Nesse sentido, é interessante a escolha de Nettel em deixar explícito que Laura demonstra uma espécie de posicionamento “contrário” à maternidade: “Durante anos, tentei convencer minhas amigas de que se reproduzir era um erro irreparável. Dizia-lhes que uma criança, por mais terna e doce que fosse em seus bons momentos, sempre representaria um limite à sua liberdade, um encargo econômico, sem falar no desgaste físico e emocional que traz consigo: nove meses de gravidez, outros seis ou mais de amamentação, frequentes noites sem dormir durante a infância e, então, uma angústia constante ao longo da adolescência” – um tipo de fala que se relaciona, por exemplo, com o ensaio Contra os filhos, da escritora chilena Lina Meruane, onde questões que envolvem a maternidade compulsória, o trabalho e a posição da mulher na sociedade capitalista/neoliberal são discutidas.

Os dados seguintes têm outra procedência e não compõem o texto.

-- ==== Sys2Proof/Tests/Slice0.lean ====
section
/-! SUPPORT. Tests, and a witness for the hypotheses of every statement. A test's expected result is a vector of
95_test_vectors.md (its id stands in the test's name or docstring) or an example of a rule. -/

open Sys2Proof Sys2Proof.Machine

namespace Sys2Proof.Tests

/-! ## States the tests start from -/

/-- READY in Idle, inputs, nothing latched, no time passed since a launch at time 0 (the start of program P1). -/
def idle : State := { State.launch with ctrl.phase := .ready, trace := [⟨.reset, 0⟩] }

/-- READY in read hold at 0x0000, with some cells' bytes. -/
def hold : State :=
  { idle with
    ctrl := { idle.ctrl with ceN := false, oeN := false }
    chain := ⟨Bits.ofBitVec 0x0000#16, Bits.ofBitVec 0x0000#16⟩
    dev.mem := [(0x000, 0xAB#8), (0x001, 0xCD#8), (0x7FF, 0x5A#8)] }

/-- READY in Idle, with a device that takes any pulse width: no test on it depends on the time drawn for the pulse. -/
def anyWidth : State := { idle with cfg.tWpDev := 0 }

/-- WRITE 0x0000, 0xAB after k = 63, its pulse begun at time 0. -/
def inPulse : State :=
  { idle with
    ctrl :=
      { idle.ctrl with
        phase := .write
        upc := 64
        cmdAddr := Bits.ofBitVec 0x0000#16
        cmdData := Bits.ofBitVec 0xAB#8
        ceN := false
        weN := false
        dir := Vector.replicate 8 .output
        dout := Bits.ofBitVec 0xAB#8 }
    chain := ⟨Bits.ofBitVec 0x0000#16, Bits.ofBitVec 0x0000#16⟩
    dev :=
      { Dev.launch with
        pulseActive := true
        pulseStart := some 0
        pulseAddr := Bits.ofBitVec 0x0000#16
        pulseData := Bits.ofBitVec 0xAB#8
        pulseBusyAtStart := some false } }

/-- The state a command leaves. -/
def after (i : Instr) (s : State) : State :=
  match exec i s with
  | .next t => t
  | .fault _ => s
  | .refused _ => s

/-- The state a step leaves. -/
def next (s : State) : State :=
  match step s with
  | .next t => t
  | .fault _ => s
  | .refused _ => s

/-- The codes marked. -/
def marks (s : State) : List FaultCode := s.faults.map FaultMark.code

/-! ## Encoding -/

/-- READ 0x0123, bit by bit from R82: op 01, addr 0000000100100011, data 00000000. -/
theorem test_decode_read : decode 0b01000000010010001100000000#26 = .ok (.read 0x0123 0x00) := by decide

/-- WRITE 0x0000, 0xAB, bit by bit from R82: op 10, addr 0000000000000000, data 10101011. -/
theorem test_decode_write : decode 0b10000000000000000010101011#26 = .ok (.write 0x0000 0xAB) := by decide

/-- LATCH 0x07FF, bit by bit from R82: op 11, addr 0000011111111111, data 00000000. -/
theorem test_decode_latch : decode 0b11000001111111111100000000#26 = .ok (.latch 0x07FF 0x00) := by decide

/-- Vectors §2.1: the reserved words. -/
theorem test_decode_reserved : decode 0x0000000#26 = .error .reservedOp ∧ decode 0x0ABCDEF#26 = .error .reservedOp := by
  decide

/-- A bit above bit 25 is in no command word (R87), so the number is refused. -/
theorem test_decode_too_wide : decodeNat 0x4000000 = .error .wordTooWide := by decide

/-- Vectors W7: the words of ERASE_ALL. -/
theorem test_encode_erase_words :
    encode (.write 0x000 0xFF) = 0x20000FF#26 ∧ encode (.write 0x7FF 0xFF) = 0x207FFFF#26 := by decide

theorem test_tableWord_read : decodeTableWord 32 0x1012300 = some (.read 0x0123 0x00) := by decide

/-! ## Assembler lines (R91): each check of well-formedness refuses an ill-formed line -/

theorem test_wf_read : AsmLine.wellFormed (.read 0x10000) = false ∧ assemble (.read 0x10000) = none := by decide

theorem test_wf_write_addr :
    AsmLine.wellFormed (.write 0x10000 0) = false ∧ assemble (.write 0x10000 0) = none := by decide

theorem test_wf_write_data : AsmLine.wellFormed (.write 0 0x100) = false ∧ assemble (.write 0 0x100) = none := by decide

theorem test_wf_latch : AsmLine.wellFormed (.latch 0x10000) = false ∧ assemble (.latch 0x10000) = none := by decide

/-- R91's example: `WRITE 0x000, 0xAB`, with a comment, is `0x20000AB`. -/
theorem test_parse_write :
    parseLine
        ['W', 'R', 'I', 'T', 'E', ' ', '0', 'x', '0', '0', '0', ',', ' ', '0', 'x', 'A', 'B', ' ', ';', ' ', 'a'] =
      .ok (some (.write 0x000 0xAB)) ∧ assemble (.write 0x000 0xAB) = some 0x20000AB#26 := by decide

theorem test_parse_decimal : parseLine ['R', 'E', 'A', 'D', ' ', '2', '9', '1'] = .ok (some (.read 0x0123)) := by decide

theorem test_parse_refused :
    parseLine ['E', 'R', 'A', 'S', 'E', ' ', '1'] = .error .notACommand ∧
      parseLine ['R', 'E', 'A', 'D', ' ', '0', 'x', 'G'] = .error .badLiteral := by decide

/-! ## Sequencer (vectors §2.2) -/

/-- S1: after the two steps of STARTUP the block is READY, with no RSP. -/
theorem test_S1 :
    (next State.reset).ctrl.upc = 1 ∧ (next (next State.reset)).ctrl.phase = .ready ∧
      pinSequence (next (next State.reset)).trace = [.reset] := by decide

/-- S2: a command presented in STARTUP is not accepted there. -/
theorem test_S2 :
    next { State.reset with host := [.command 0x1000000#26] } =
      { next State.reset with host := [.command 0x1000000#26] } := rfl

/-- S4: a reserved word. -/
theorem test_S4 :
    (next { idle with host := [.command 0x0000000#26] }).refused = [.reservedOp] ∧
      (next { idle with host := [.command 0x0000000#26] }).ctrl = idle.ctrl := by decide

/-- S6: WRITE at `upc = 62`. -/
theorem test_S6 :
    (next { inPulse with ctrl := { inPulse.ctrl with upc := 62, ceN := true } }).ctrl.ceN = false ∧
      (next { inPulse with ctrl := { inPulse.ctrl with upc := 62, ceN := true } }).ctrl.upc = 63 := by decide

Porém, aqui, acredito, está a curva importante do romance de Nettel. Se iniciamos o livro com uma certa chateação diante de suas afirmações, de certo modo radicais e insistentes sobre o assunto, vemos, no decorrer da leitura, essa postura de Laura diluir-se. Aos poucos, ela vai demonstrando a ambiguidade que gira em torno da decisão de ter um filho e de pensar a maternidade como um caminho possível. Esse aprofundamento nas imprecisões da personagem fica mais evidente quando nos voltamos para a relação que Laura estabelece com o filho de sua vizinha, Nicolás. Os dois vão se tornando amigos, e a narradora desenvolve um afeto pela criança, tentando aumentar o seu bem-estar e confiança com saídas, lanches e conversas. 

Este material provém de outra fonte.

-- ==== Sys2Proof/Word.lean ====
section
/-! DEFINITION. The widths of the MV7's words (07 R209) and the plainest arithmetic on them. -/
namespace Sys2Proof

/-- A 64-bit scalar or special register (R209, R210). -/
abbrev Word := BitVec 64
/-- A byte, the unit of memory (R6). -/
abbrev Byte := BitVec 8
/-- A vector or exchange register (R209). -/
abbrev Vec := BitVec 2048
/-- A mask register: one bit per lane (R209, R292). -/
abbrev Mask := BitVec 256
/-- The code of an s register (R231): s0 to s63. -/
abbrev SReg := BitVec 6
/-- The number of an exchange register g0 to g15 (R231). -/
abbrev GReg := BitVec 4

end Sys2Proof
end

Diante das dificuldades do garoto com a morte do pai e seus rompantes violentos, Doris entra em uma fase depressiva, permanecendo muito tempo na cama e, nesse momento, Laura e Nicolás tornam-se ainda mais próximos. Também no acompanhamento da gravidez de sua amiga Alina e, depois, na infância de Inés, cheia de adaptações devido ao seu diagnóstico, Laura encontra-se em uma posição na qual faz o que pode para apoiar e ajudar sua amiga, como também para demonstrar o seu amor pela bebê. Assim, a personagem recorre a um exercício constante de empatia, na qual o sujeito mantém-se próximo ao seu desejo, mas também olha para o outro com uma vontade de compreensão das suas histórias e escolhas. 

De certa maneira, o livro de Nettel nos coloca em contato com a ideia da “mãe suficientemente boa”, afirmação do psicanalista inglês Donald W. Winnicott (1896–1971) que distancia a maternidade da figura idealizada da mãe que está pronta para atender todas as necessidades do filho. Diante da presença desse filho, ela se anula, e coloca a criança sempre em primeiro lugar. Assim, as personagens que atravessam a sua narrativa estão em constante questionamento das faltas, vontades, desejos, funções e políticas que envolvem o ser-mãe, em uma sociedade ainda extremamente patriarcal e, muitas vezes, pouco atenta e convidativa às crianças e suas mães. Nos tempos em que bares proíbem a entrada de mães com os seus filhos e que temos um debate acirrado nas redes sociais sobre o que uma mãe deve ou não fazer com seu bebês, A filha única transforma-se também em um espaço que possibilita a chance de alterações, dúvidas e manejos sobre os percursos da maternidade, fazendo com que a literatura seja, mais uma vez, mediadora de mundos e propulsora de gente.